На новую мультипликационную подборку, посвященную А. С. Пушкину, я, правда,
не попал, но достаточно сказать, что всего за один год она снята всего
лишь одним (!) замечательным мастером — А. Хржановским («Возможно все...»,
«Давай улетим», «Колыбельная для сверчка»). Среди самых новых игровых российских
картин мне выпало увидеть откровенную халтуру Владимира Хотиненко («Страстной
бульвар») и, полагаю, новое достижение Василия Пичула («Небо в алмазах»).
Последний фильм представляет собой фантасмагорический и феерический образ
нынешней российской (точнее, московской; а еще точнее — постсоветской)
жизни. Роскошь и воровство, разгул добрых, злых и просто дурацких страстей,
благотворительность и киллерство — все это и многое другое объединено точным
чувством стиля и оригинальной фабулой. Это — забавная и издевательская
в одно и то же время метафора рехнувшейся эпохи. Причем эпохи, которая
свой абсурд намерена забросить еще и в космическое пространство. В финале
мы видим старт в космос... гигантского фонтана «Дружба» (того что на ВДНХ)
со всеми его золочеными фигурами, символизирующими братство советских народов.
И что интересно: и россияне, и казахи недовольны своими замечательными
кинематографиями. Постоянно толкуют о кризисе, застое и т. п. Остается
дождаться тех блаженных времен, когда и украинская критика заговорит о
кризисе в нашем кино. Пока все наши разговоры о недостатке финансов.
Наконец, последнее из продемонстрированных в Москве новинок
в сфере национального киномоделирования. У меня осталось стойкое впечатление,
что я присутствовал при рождении нового образа израильского кино. До сих
пор существовало почти парадоксальное противоречие. Израильский кинематограф
на культурной карте мира обнаружить было крайне непросто, так он был слаб
и сер. В то же время значительную часть мировой киноэлиты составляли именно
этнические евреи. И вот на последнем МКФ в Карловых Варах гран-при получил
фильм «Друзья Яны» молодого израильского режиссера Арика Каплана. Мне удалось
увидеть эту работу. Поначалу она разочаровывала, показалась обычной мелодраматической
попсой. Действие разворачивается в среде бывших граждан СССР, которые никак
не могут обрести свою новую родину и судьбу на израильской земле. Это отъявленные
неудачники и большинство и них едва сводит концы с концами. Казалось, авторы
умиляются этим. Однако вскоре я уловил драматургическую канву сюжета. Она
сводится к общеизвестной и национально колоритна идиоме «еврейское счастье».

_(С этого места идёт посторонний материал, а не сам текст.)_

theorem execFirmwareRestart_mems (watchdog : Bool) (s : State) (t : State)
    (h' : execFirmwareRestart watchdog s = .next t) (h : (kept s).2.wf = true) : (kept t).2.wf = true := by
  cases h'
  simp [h]

@[simp] theorem writeSelfReset_roots (s : State) (w : Word) : (kept (writeSelfReset s w)).1 = (kept s).1 := by
  simp [writeSelfReset]

@[simp] theorem writeSelfReset_mems (s : State) (w : Word) (h : (kept s).2.wf = true) :
    (kept (writeSelfReset s w)).2.wf = true := by
  simp [writeSelfReset, h]

theorem execSelfResetWrite_roots (w : Word) (s : State) (t : State) (h : execSelfResetWrite w s = .next t) :
    (kept t).1 = (kept s).1 := by
  cases h
  simp

theorem execSelfResetWrite_mems (w : Word) (s : State) (t : State) (h' : execSelfResetWrite w s = .next t)
    (h : (kept s).2.wf = true) : (kept t).2.wf = true := by
  cases h'
  simp [h]

theorem execChipLevelSelfReset_roots (cause : SelfCause) (s : State) (t : State)
    (h : execChipLevelSelfReset cause s = .next t) : (kept t).1 = (kept s).1 := by
  cases h
  simp

theorem execChipLevelSelfReset_mems (cause : SelfCause) (s : State) (t : State)
    (h' : execChipLevelSelfReset cause s = .next t) (h : (kept s).2.wf = true) : (kept t).2.wf = true := by
  cases h'
  simp [h]

@[simp] theorem endAllInternal_roots (s : State) : (kept (endAllInternal s)).1 = (kept s).1 := by
  unfold endAllInternal
  refine (roots_foldl _ (fun s o => ?_) _ _).trans (congrArg Prod.fst (completeAll_kept _ _ _))
  split <;> simp

@[simp] theorem endAllInternal_mems (s : State) (h : (kept s).2.wf = true) :
    (kept (endAllInternal s)).2.wf = true := by
  unfold endAllInternal
  refine mems_foldl _ (fun s o h => ?_) _ _ (mems_of_kept (completeAll_kept _ _ _) h)
  split <;> simp [h]

theorem execInternalConsistencyFailure_roots (s : State) (t : State)
    (h : execInternalConsistencyFailure s = .next t) : (kept t).1 = (kept s).1 := by
  cases h
  simp

theorem execInternalConsistencyFailure_mems (s : State) (t : State)
    (h' : execInternalConsistencyFailure s = .next t) (h : (kept s).2.wf = true) : (kept t).2.wf = true := by
  cases h'
  simp [h]

@[simp] theorem latchFirst_kept (s : State) (r : Report) : kept (latchFirst s r) = kept s := by
  simp [latchFirst]

@[simp] theorem arrive_kept (s : State) (r : Report) : kept (arrive s r) = kept s := by
  unfold arrive
  split <;> simp

theorem execFaultReport_kept (src : BitVec 8) (s : State) (t : State) (h : execFaultReport src s = .next t) :
    kept t = kept s := by
  cases h
  split <;> simp

@[simp] theorem windowLen_kept (s : State) (w : Window) : kept (windowLen s w).2 = kept s := by
  unfold windowLen
  split <;> simp

@[simp] theorem closeWindow_kept (s : State) : kept (closeWindow s) = kept s := by
  unfold closeWindow
  split <;> simp

theorem execStormWindowClose_kept (s : State) (t : State) (h : execStormWindowClose s = .next t) :
    kept t = kept s := by
  cases h
  simp

@[simp] theorem heldClose_kept (s : State) : kept (heldClose s) = kept s := by
  unfold heldClose
  split <;> simp

@[simp] theorem putPend_kept (s : State) (e : EqPend) : kept (putPend s e) = kept s := by
  simp [putPend]

@[simp] theorem writeEq_roots (s : State) (c : CtxId) : (kept (writeEq s c)).1 = (kept s).1 := by
  unfold writeEq
  split
  · split <;> simp
  · extract_lets e
    split
    · rfl
    · split
      · exact roots_of_kept (heldClose_kept _) (roots_of_kept (eventGone_kept _ _)
          ((ringPut_roots _ _ _ _).trans (congrArg Prod.fst (putPend_kept _ _))))
      · split
        · rfl
        · exact (ringPut_roots _ _ _ _).trans (congrArg Prod.fst (putPend_kept _ _))

@[simp] theorem writeEq_mems (s : State) (c : CtxId) (h : (kept s).2.wf = true) :
    (kept (writeEq s c)).2.wf = true := by
  unfold writeEq
  split
  · split <;> simp [h]
  · extract_lets e
    split
    · exact h
    · split
      · exact mems_of_kept (heldClose_kept _) (mems_of_kept (eventGone_kept _ _)
          (ringPut_mems _ _ _ _ (mems_of_kept (putPend_kept _ _) h)))
      · split
        · exact h
        · exact ringPut_mems _ _ _ _ (mems_of_kept (putPend_kept _ _) h)

theorem execEqRecordWrite_roots (ctx : CtxId) (s : State) (t : State)
    (h : execEqRecordWrite ctx s = .next t) : (kept t).1 = (kept s).1 := by
  cases h
  simp

theorem execEqRecordWrite_mems (ctx : CtxId) (s : State) (t : State)
    (h' : execEqRecordWrite ctx s = .next t) (h : (kept s).2.wf = true) : (kept t).2.wf = true := by
  cases h'
  simp [h]

end Sys2Proof.Machine
end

Абсолютно все герои этого фильма, как выясняется, умеют дождаться, когда
их фиаско обернется выигрышем. Причем второе нередко оказывается гораздо
весомей первого. Например, главная героиня ленты Яна, молодая женщина,
которую на чужбине без гроша бросил муж, именно потому-то и встретила своего
нового, настоящего возлюбленного. Унизительное нищенство бывшего ветерана
ВОВ послужило поводом для встречи с его незабываемой фронтовой подругой.
Нищенство превращено в хорошо налаженный бизнес и т. д. Даже, когда в финале
инвалид сваливается с обрыва в море, это приводит не к его гибели, а к
излечению. Фильм Арика Каплана мне показался простым, как репа, и мудрым,
как Тора, советом каждому: не торопись унывать, еще неизвестно, чем обернется
то, что поначалу кажется неудачей. Местная публика устроила ему овацию.
И вот ваш покорный слуга, унесенный общим порывом, чуть ли не со слезами
на глазах про себя повторял: «Лехайм! Лейхайм! Во истину лехайм!»